# NCBA Opposes Farm Bill



## Vol (Jul 5, 2009)

MCOOL

Regards, Mike

http://www.agweb.com/article/ncba_opposes_farm_bill_NAA_News_Release/


----------



## hillside hay (Feb 4, 2013)

Had a chuckle about the swivel chair with adjustable height settings. LOL what an odd retaliatory item


----------



## Vol (Jul 5, 2009)

That was amusing.....they really went into great detail in some item descriptions.

Regards, Mike


----------



## Maryland Ridge Farms (Mar 1, 2009)

The NCBA is not cattlemen its packers!


----------



## Grateful11 (Apr 5, 2009)

I don't know about y'all but I kinda like to know where my food is coming from. We were in Aldi Foods the other day and the only fish they had that wasn't from China or Vietnam was Whiting and it was labeled Product of USA. I'm not buying seafood marked from Asia, beef either for that matter. My wife had a new recipe for Tilapia and she's going substitute Whiting for the Tilapia.

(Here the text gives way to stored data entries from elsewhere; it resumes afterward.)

/-- The times of a session: each resend time sends its message again, every block of the window for a JBLOCK, and counts
a try, or ends the session when the tries are used up; from the taking of a WELCOME or an advancing JACK until its
release is complete none of them does; an idle server in DOWNLOAD ends the session too; the deadline sends
BYE(INCOMPLETE) once and ends it (R124, R127, R129, R131, R133, R138-R140). The model's choices: an expiry before its
time does nothing (log 11); each fragment of a message that does not fit counts as a drop (log 27), of the reason of log
44; the inbox is emptied with the session (log 24). -/
def Obligations.SessionTimes : Prop :=
  (∀ (s : State) (t0 : Nat), s.Sound → s.exchange.resend = some t0 →
    let resends := fun (c : Instr) (x : SessionState) (o : SessionOutcome) (ms : List (PartMessage × List Byte)) =>
      (s.exchange.state ≠ x ∨ s.now < t0 ∨ s.exchange.awaiting ≠ none → exec c s = .next s)
      ∧ (s.exchange.state = x → t0 ≤ s.now → s.exchange.awaiting = none → s.exchange.maxTries ≤ s.exchange.tries →
          ∃ t, exec c s = .next t ∧ SessionEnded s t o 0 ∧ t.net = s.net ∧ OnlyExchange s t)
      ∧ (s.exchange.state = x → t0 ≤ s.now → s.exchange.awaiting = none → s.exchange.tries < s.exchange.maxTries →
          ∃ t, exec c s = .next t ∧ OnlyExchange s t ∧ t.store = s.store
          ∧ t.exchange = { s.exchange with
              tries := s.exchange.tries + 1, resend := some (s.now + s.exchange.retransmit)
              datagrams := s.exchange.datagrams + ms.length }
          ∧ MessagesSent s (t.setExchange { t.exchange with
              tries := s.exchange.tries, resend := s.exchange.resend }) ms)
    resends .helloResend .opening .failedNoAnswer [(.hello,
        beBytes 4 s.journal.acked ++ beBytes 1 s.journal.fresh.toNat ++ beBytes 4 s.exchange.lastBatch)]
      ∧ resends .jblockResend .upload .failedNoAnswer (s.exchange.window.map s.blockMessage)
      ∧ resends .pullResend .download .failedNoAnswer [(.pull, beBytes 4 s.exchange.lastBatch)]
      ∧ resends .byeResend .closing .completeUnconfirmed [(.bye, byeBody 1 s.exchange.totals)])
  ∧ (∀ s : State, s.Sound → s.exchange.resend = none → exec .helloResend s = .next s ∧ exec .jblockResend s = .next s
      ∧ exec .pullResend s = .next s ∧ exec .byeResend s = .next s)
  ∧ (∀ s : State, s.Sound →
      (s.exchange.state ≠ .download ∨ s.exchange.applying = true
        ∨ s.now < s.exchange.serverHeard + 1000 * s.exchange.idleLimit → exec .serverIdleExpiry s = .next s)
      ∧ (s.exchange.state = .download → s.exchange.applying = false →
          s.exchange.serverHeard + 1000 * s.exchange.idleLimit ≤ s.now → ∃ t, exec .serverIdleExpiry s = .next t
          ∧ SessionEnded s t .failedNoAnswer 0 ∧ t.net = s.net ∧ OnlyExchange s t))
  ∧ ∀ s : State, s.Sound →
      (s.exchange.state = .idle ∨ s.now < s.exchange.deadline → exec .sessionDeadline s = .next s)
      ∧ (s.exchange.state ≠ .idle → s.exchange.deadline ≤ s.now → ∃ t, exec .sessionDeadline s = .next t
        ∧ MessageSent s t .bye (byeBody 2 s.exchange.totals) ∧ SessionEnded s t .incomplete 0 ∧ OnlyExchange s t)

/-! ### Transmission, links and time -/

/-- LAN_EGRESS_START, UPLINK_PICK and TRANSMIT_END: an idle port with its link up starts its next pause or resume frame,
or else the head of its queue; the uplink starts the slot's class, or the first waiting one in fallback order, while its
tokens are not negative, takes eight tokens a byte and moves the pointer one slot; a GUEST queue down at the resume level
ends the pause with a resume frame on every GUEST port; an end counts the frame out and gives its buffer back, which is
reported to the stations that wait for one (R115). A pause or resume frame holds the control address, the controller,
0x8808, the operation and the quanta (R154, R155, R157-R160). The model's choices: a row not enabled does nothing (log
47); a frame's length counts its check sequence (log 1), a free value (log 49); the UPLINK port's own control frames go
before a pick (log 48); the pause operation's code and the padding (log 36); no such frame on a port whose link is down
(log 29); a port sends what is queued on it whatever its role, one that has become unassigned too (log 46). -/
def Obligations.LanSends : Prop :=
  (∀ (s : State) (k : PauseFrame), let f := s.pauseFrame k
    f.dest = 0x0180C2000001 ∧ f.source = s.net.controller ∧ f.etherType = 0x8808
      ∧ f.payload = beBytes 2 1 ++ beBytes 2 (if k = .pause then 65535 else 0) ++ zeros 42 ∧ f.length = 64)
  ∧ (∀ (p : Port) (s : State), s.Sound →
    ((s.port p).linkUp = false ∨ (s.port p).wire ≠ none ∨ ((s.port p).control = [] ∧ (s.port p).lan = []) →
      exec (.lanEgressStart p) s = .next s)
    ∧ (∀ k ks, (s.port p).linkUp = true → (s.port p).wire = none → (s.port p).control = k :: ks →
        exec (.lanEgressStart p) s = .next (s.setPort p { s.port p with control := ks, wire := some (.control k) }))
    ∧ ∀ f fs, (s.port p).linkUp = true → (s.port p).wire = none → (s.port p).control = [] → (s.port p).lan = f :: fs →
        exec (.lanEgressStart p) s = .next (s.setPort p { s.port p with lan := fs, wire := some (.buffered f) }))
  ∧ (∀ (p : Port) (s : State), s.Sound →
    ((s.port p).wire = none → exec (.transmitEnd p) s = .next s)
    ∧ ∀ w, (s.port p).wire = some w → ∃ t : State, exec (.transmitEnd p) s = .next (t.afterReturns (match w with
          | .buffered _ => 1
          | .control _ => 0)) ∧ t.setNet s.net = s
        ∧ (t.port p).wire = none ∧ (t.port p).counters = (s.port p).counters.out ∧ (t.port p).lan = (s.port p).lan
        ∧ (∀ q, q ≠ p → t.port q = s.port q) ∧ t.net.classes = s.net.classes
        ∧ t.net.freeBuffers = s.net.freeBuffers + (match w with
          | .buffered _ => 1
          | .control _ => 0))
  ∧ ∀ (s : State) (p : Port), s.Sound → s.net.uplink = some p →
    ((s.port p).linkUp = false ∨ (s.port p).wire ≠ none ∨ (s.port p).control ≠ [] ∨ s.net.tokens < 0
        ∨ (∀ c, s.net.classes.get c = []) → exec .uplinkPick s = .next s)
    ∧ ∀ c f fs, (s.port p).linkUp = true → (s.port p).wire = none → (s.port p).control = [] → 0 ≤ s.net.tokens →
        s.net.classes.get c = f :: fs →
        (c = s.slotClass ∨ (s.net.classes.get s.slotClass = []
          ∧ ∀ d, fallbackOrder.idxOf d < fallbackOrder.idxOf c → s.net.classes.get d = [])) → ∃ t,
        exec .uplinkPick s = .next t ∧ t.setNet s.net = s
        ∧ t.net.classes.get c = fs ∧ (∀ d, d ≠ c → t.net.classes.get d = s.net.classes.get d)
        ∧ (t.port p).wire = some (.buffered f) ∧ t.net.pointer = s.net.pointer + 1
        ∧ t.net.tokens = s.net.tokens - 8 * (f.length : Int) ∧ t.net.freeBuffers = s.net.freeBuffers
        ∧ (let resumes := s.net.paused = true ∧ c = .guest ∧ fs.length ≤ s.net.resumeLevel
           t.net.paused = (s.net.paused && !decide resumes)
           ∧ ∀ q, (t.port q).control = (s.port q).control
               ++ (if resumes ∧ (s.port q).role = some .guest ∧ (s.port q).linkUp = true then [s.pauseFrame .resume] else []))
        ∧ s.slotClass = (match s.clock.period with
            | .opened => s.net.day[s.net.pointer]
            | .closed => s.net.night[s.net.pointer])

/-- PHY_LINK_DOWN and PHY_LINK_UP: nothing when the link is so already; else PORT_LINK is posted; a loss frees the port's
queue and wire, every frame queued counted UNKNOWN and every buffer returned, and on the UPLINK port the class queues and
the pause too, with a resume frame on every GUEST port whose link is up, and the session open there ends LINK_DOWN, its
context emptied, both words of the session written and EXCHANGE_ENDED posted after PORT_LINK, unless the uplink counted
as down already (R139); the uplink's state goes to the Exchange Unit; every buffer returned is reported to the stations
that wait for one (R115, R141, R163). The model's choices: a repeated report is no change, and a lost link clears the
pause frames waiting (log 29); the resume frame's form (log 36); the order of the two notices (log 53); the inbox is
emptied with the session (log 24); the arbiter runs at the end of the step (log 10). -/
def Obligations.LinksReported : Prop :=
  (∀ (p : Port) (s : State), s.Sound → (s.port p).linkUp = true → exec (.phyLinkUp p) s = .next s)
  ∧ (∀ (p : Port) (s : State), s.Sound → (s.port p).linkUp = false → ∃ t, exec (.phyLinkUp p) s = .next t
    ∧ Posted s t .portLink (Port.index p) (twoParts 1 0)
    ∧ t.net = { s.net with ports := s.net.ports.set p { s.port p with linkUp := true } }
    ∧ t.exchange = (if (s.port p).role = some .uplink then { s.exchange with uplinkUp := true } else s.exchange)
    ∧ ((t.withLogOf s).setNet s.net).setExchange s.exchange = s)
  ∧ (∀ (p : Port) (s : State), s.Sound → (s.port p).linkUp = false → exec (.phyLinkDown p) s = .next s)
  ∧ ∀ (p : Port) (s : State), s.Sound → (s.port p).linkUp = true →
    let queued := s.net.classes.payment.length + s.net.classes.store.length + s.net.classes.exchange.length
      + s.net.classes.guest.length
    ((s.port p).role ≠ some .uplink → ∃ t : State, exec (.phyLinkDown p) s = .next (t.afterReturns (s.port p).held)
      ∧ Posted s t .portLink (Port.index p) (twoParts 0 0)
      ∧ t.net = { s.net with
          ports := s.net.ports.set p { s.port p with
            linkUp := false, control := [], lan := [], wire := none
            counters := (s.port p).counters.drops .unknown (s.port p).lan.length }
          freeBuffers := s.net.freeBuffers + (s.port p).held }
      ∧ (t.withLogOf s).setNet s.net = s)
    ∧ ((s.port p).role = some .uplink → ∃ t : State, exec (.phyLinkDown p) s = .next (t.afterReturns ((s.port p).held + queued))
      ∧ t.port p = { s.port p with
          linkUp := false, control := [], lan := [], wire := none
          counters := (s.port p).counters.drops .unknown ((s.port p).lan.length + queued) }
      ∧ (∀ q, q ≠ p → t.port q = { s.port q with
          control := (s.port q).control ++ (if s.net.paused = true ∧ (s.port q).role = some .guest ∧ (s.port q).linkUp = true
            then [s.pauseFrame .resume] else []) })
      ∧ { t.net with ports := s.net.ports } = { s.net with
          classes := ⟨[], [], [], []⟩, paused := false, freeBuffers := s.net.freeBuffers + (s.port p).held + queued }
      ∧ OnlyExchange s t
      ∧ (s.exchange.state = .idle ∨ s.exchange.uplinkUp = false → t.exchange = { s.exchange with uplinkUp := false }
          ∧ Posted s t .portLink (Port.index p) (twoParts 0 0))
      ∧ (s.exchange.state ≠ .idle → s.exchange.uplinkUp = true →
          EmptiedTo { s.exchange with uplinkUp := false, lastOutcome := .linkDown } t.exchange .idle
          ∧ t.exchange.datagrams = s.exchange.datagrams ∧ t.storeWord offSession = 0 ∧ t.storeWord offOutcome = 7
          ∧ PostedAll s t [(.portLink, Port.index p, twoParts 0 0), (.exchangeEnded, 0, twoParts 7 0)]))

Crap even most Hershey chocolate is coming from Mexico now, somebeachs. I guess they can save a few cents per Chocolate Miniature or Kiss by having it made in Mexico.


----------



## somedevildawg (Jun 20, 2011)

Grateful11 said:


> I don't know about y'all but I kinda like to know where my food is coming from. We were in Aldi Foods the other day and the only fish they had that wasn't from China or Vietnam was Whiting and it was labeled Product of USA. I'm not buying seafood marked from Asia, beef either for that matter. My wife had a new recipe for Tilapia and she's going substitute Whiting for the Tilapia.
> 
> Crap even most Hershey chocolate is coming from Mexico now, somebeachs. I guess they can save a few cents per Chocolate Miniature or Kiss by having it made in Mexico.


I don't eat tilapia period....don't matter where it came from....ever seen Dirty Jobs? You'll not want to check out the segment on sewage treatment facilities......


----------



## NDVA HAYMAN (Nov 24, 2009)

Crap, Even the catfish comes from Asia now. I know people that will not eat salmon unless it is wild!


----------



## stack em up (Mar 7, 2013)

Wife and I were out one night for supper, I ordered steak. Waitress made a big deal of how it was antibiotic free. I told her I prefer non antibiotic free as I think the antibiotics taste better... She looked at me like a monkey doing a math problem....

I would rather know that steer/ heifer had an internasal when they needed it and know it wasn't fed in some rat infested hole in Bolivia... I'm just funny that way I guess...


----------



## Waterway64 (Dec 2, 2011)

I have supported cool all along and believe in labeling. However what is now cool, well government regs even has ruined it! Why do they have to complicate everything beyond comman sense? Perhaps "product of North America"? Mel


----------



## Grateful11 (Apr 5, 2009)

I think I've had tilapia once or twice.

http://www.rd.com/health/healthy-eating/is-tilapia-bad-for-you/


----------